-- ==== Sys2Proof/Certificates/Slice0/Obligations.lean ====
section
/-! DEFINITION. The statements for the provers. Each says which rule of the spec it formalises; OBLIGATIONS.json lists them in
this order. -/

section

open Sys2Proof Sys2Proof.Machine

/-! ### Steps, decoding and encoding -/

/-- A step runs the operation that stands at the machine's place, and each decoder state and phase enables the operation the
spec names; in Done and Error there is none (10_state.md R20, R22; 43_command_loop.md R161, R178). -/
def Obligations.StepRunsTheEnabledOperation : Prop :=
  ∀ s : State,
    (∀ i n, decode s.place s.window = .ok (i, n) → step s = exec i s) ∧
    (s.state = .streamHeader → step s = exec .streamHeader s) ∧
    (s.state = .metaBlockHeader → step s = exec .mhdr s) ∧
    (s.state = .metadata → step s = exec .metadata s) ∧
    (s.state = .uncompressedBody → step s = exec .uncompressed s) ∧
    (s.state = .compressedSetup → step s = exec .setup s) ∧
    (s.state = .commandLoop → s.cmdPhase = .cmdBegin → step s = exec .cmd s) ∧
    (s.state = .commandLoop → s.cmdPhase = .insert → step s = exec .lit s) ∧
    (s.state = .commandLoop → s.cmdPhase = .distance → step s = exec .dist s) ∧
    (s.state = .commandLoop → s.cmdPhase = .copy → s.distance ≤ s.maxDist → step s = exec .copy s) ∧
    (s.state = .commandLoop → s.cmdPhase = .copy → s.maxDist < s.distance → step s = exec .dict s) ∧
    (s.state = .done ∨ s.state = .error → step s = .next s)

/-- Inside an operation, reading an element runs the row that the decoder finds at the cursor; and the meaning of an element's
row is that same effect, delivered in the decoder states and phases whose operations read an element of its place
(00_scope.md R2; 10_state.md R20, R22; 30_encoding.md R94). Elsewhere it is the fault notEnabled, and nothing else: that is
the model's (log entry 11). -/
def Obligations.ElementReadRunsItsRow : Prop :=
  (∀ c s i n, decode c s.window = .ok (i, n) → runElement c s = elem i s) ∧
  (∀ i s, i ∉ operations → exec i s = deliver s (elem i s) ∨ exec i s = .fault .notEnabled) ∧
  (∀ c bits i n, decode c bits = .ok (i, n) → i ∉ operations → ∀ s : State,
    (c.readIn s.state s.cmdPhase = true → exec i s = deliver s (elem i s)) ∧
    (c.readIn s.state s.cmdPhase = false → exec i s = .fault .notEnabled))

/-- Words written out from the spec's encodings decode to the instructions they stand for (30_encoding.md R73, R75, R76;
95_test_vectors.md V2, V5, V6, V7; 41_prefix_codes.md R123). A sanity statement. -/
def Obligations.WrittenWordsDecode : Prop :=
  decode (.field .wbits) [true, true, false, true] = .ok (.wbits22, 4) ∧
  decode (.field .wbits) [true, false, false, false, false, true, false] = .ok (.wbits10, 7) ∧
  decode (.field .varlen) [true, false, true, false, true, true] = .ok (.varlenN2 3, 6) ∧
  decode (.field .clcl) [true, true, true, false] = .ok (.clcl1, 4) ∧
  decode (.field .mlen) [false, true, false, false] = .ok (.mlenNibble 2, 4) ∧
  decode (.symbol .codeLength [1, 2, 2]) [true, true] = .ok (.clsym2, 2) ∧
  decode (.symbol .literal (List.replicate 65 0 ++ [1, 1])) [true] = .ok (.litB 0x42, 1) ∧
  decode (.operation .commandLoop .copy true) [] = .ok (.dict, 0)

/-- Decoding the encoding of an instruction gives it back, with every operand, whatever bits follow: at every place of the
grammar, for every prefix code that is valid. And every well-formed instruction has an encoding at some place
(30_encoding.md R70 to R94; 41_prefix_codes.md R120, R123). -/
def Obligations.EncodeThenDecode : Prop :=
  (∀ c i w rest, (∀ a T, c = .symbol a T → validCode T.length T = true) →
    encode c i = some w → decode c (w ++ rest) = .ok (i, w.length)) ∧
  (∀ i, i.wellFormed = true → ∃ c w, encode c i = some w)

/-- What the decoder reads is what the encoder writes: the bits taken are exactly the instruction's encoding, at every place
and for every prefix code (30_encoding.md R70 to R94). So no two instructions share an encoding at one place. -/
def Obligations.DecodeThenEncode : Prop :=
  ∀ c bits i n, decode c bits = .ok (i, n) → n ≤ bits.length ∧ encode c i = some (bits.take n)

/-- Every instruction the decoder gives, at a place that can occur, is well formed: its operands lie in their row's range
(30_encoding.md R94). -/
def Obligations.DecodedInstructionsAreWellFormed : Prop :=
  ∀ c bits i n, c.proper = true → decode c bits = .ok (i, n) → i.wellFormed = true

/-- In a valid prefix code every bit pattern decodes to some used symbol, in at most 15 bits (30_encoding.md R93;
41_prefix_codes.md R117, R118, R123, R126). -/
def Obligations.ValidCodesDecodeEveryPattern : Prop :=
  ∀ A T bits, validCode A T = true → 15 ≤ bits.length →
    ∃ sym l, decodeSymbol T bits = .ok (sym, l) ∧ l ≤ 15 ∧ sym < A ∧ T.getD sym 0 ≠ 0

/-! ### The call, the invariant, the end of a run -/

/-- Every call starts in the reset state, whatever its input. Before any bit is read, a caller's dictionary of the wrong size
is an error, and a zero-byte input ends the decode at once where that is allowed (10_state.md R44;
70_reset_and_hazards.md R230 to R232; 44_dictionary_transforms.md R196). The order of the last two is the model's (log
entry 7). -/
def Obligations.ACallStartsInTheResetState : Prop :=
  (∀ ps dict input, let s := State.start ps dict input
    s.state = .streamHeader ∧ s.bitpos = 0 ∧ s.err = none ∧ s.out = [] ∧
    s.distRing = { d0 := 4, d1 := 11, d2 := 15, d3 := 16 } ∧ s.inp.bytes = input ∧ s.params = ps) ∧
  (∀ s d, s.state = .streamHeader → s.dict = some d → d.size ≠ Config.dictSize →
    Raises (exec .streamHeader s) s .formatDictionary s.bitpos) ∧
  (∀ s : State, s.state = .streamHeader → (∀ d, s.dict = some d → d.size = Config.dictSize) → s.inp.size = 0 →
    s.params.emptyInputOk = true → exec .streamHeader s = .next { s with state := .done })

/-- The invariant holds at reset and at the start of every call. -/
def Obligations.InvariantHoldsAtTheStart : Prop :=
  Sound State.reset ∧ ∀ ps dict input, Sound (State.start ps dict input)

━━━

Reproduce, character for character, only the lines of the preceding data that start at the line with "T.getD sym 0 ≠ 0" and end at the line with "(∀ s : State, s.state", both included.

• _SOLUTION FOR THIS PROBLEM_
    ∃ sym l, decodeSymbol T bits = .ok (sym, l) ∧ l ≤ 15 ∧ sym < A ∧ T.getD sym 0 ≠ 0

/-! ### The call, the invariant, the end of a run -/

/-- Every call starts in the reset state, whatever its input. Before any bit is read, a caller's dictionary of the wrong size
is an error, and a zero-byte input ends the decode at once where that is allowed (10_state.md R44;
70_reset_and_hazards.md R230 to R232; 44_dictionary_transforms.md R196). The order of the last two is the model's (log
entry 7). -/
def Obligations.ACallStartsInTheResetState : Prop :=
  (∀ ps dict input, let s := State.start ps dict input
    s.state = .streamHeader ∧ s.bitpos = 0 ∧ s.err = none ∧ s.out = [] ∧
    s.distRing = { d0 := 4, d1 := 11, d2 := 15, d3 := 16 } ∧ s.inp.bytes = input ∧ s.params = ps) ∧
  (∀ s d, s.state = .streamHeader → s.dict = some d → d.size ≠ Config.dictSize →
    Raises (exec .streamHeader s) s .formatDictionary s.bitpos) ∧
  (∀ s : State, s.state = .streamHeader → (∀ d, s.dict = some d → d.size = Config.dictSize) → s.inp.size = 0 →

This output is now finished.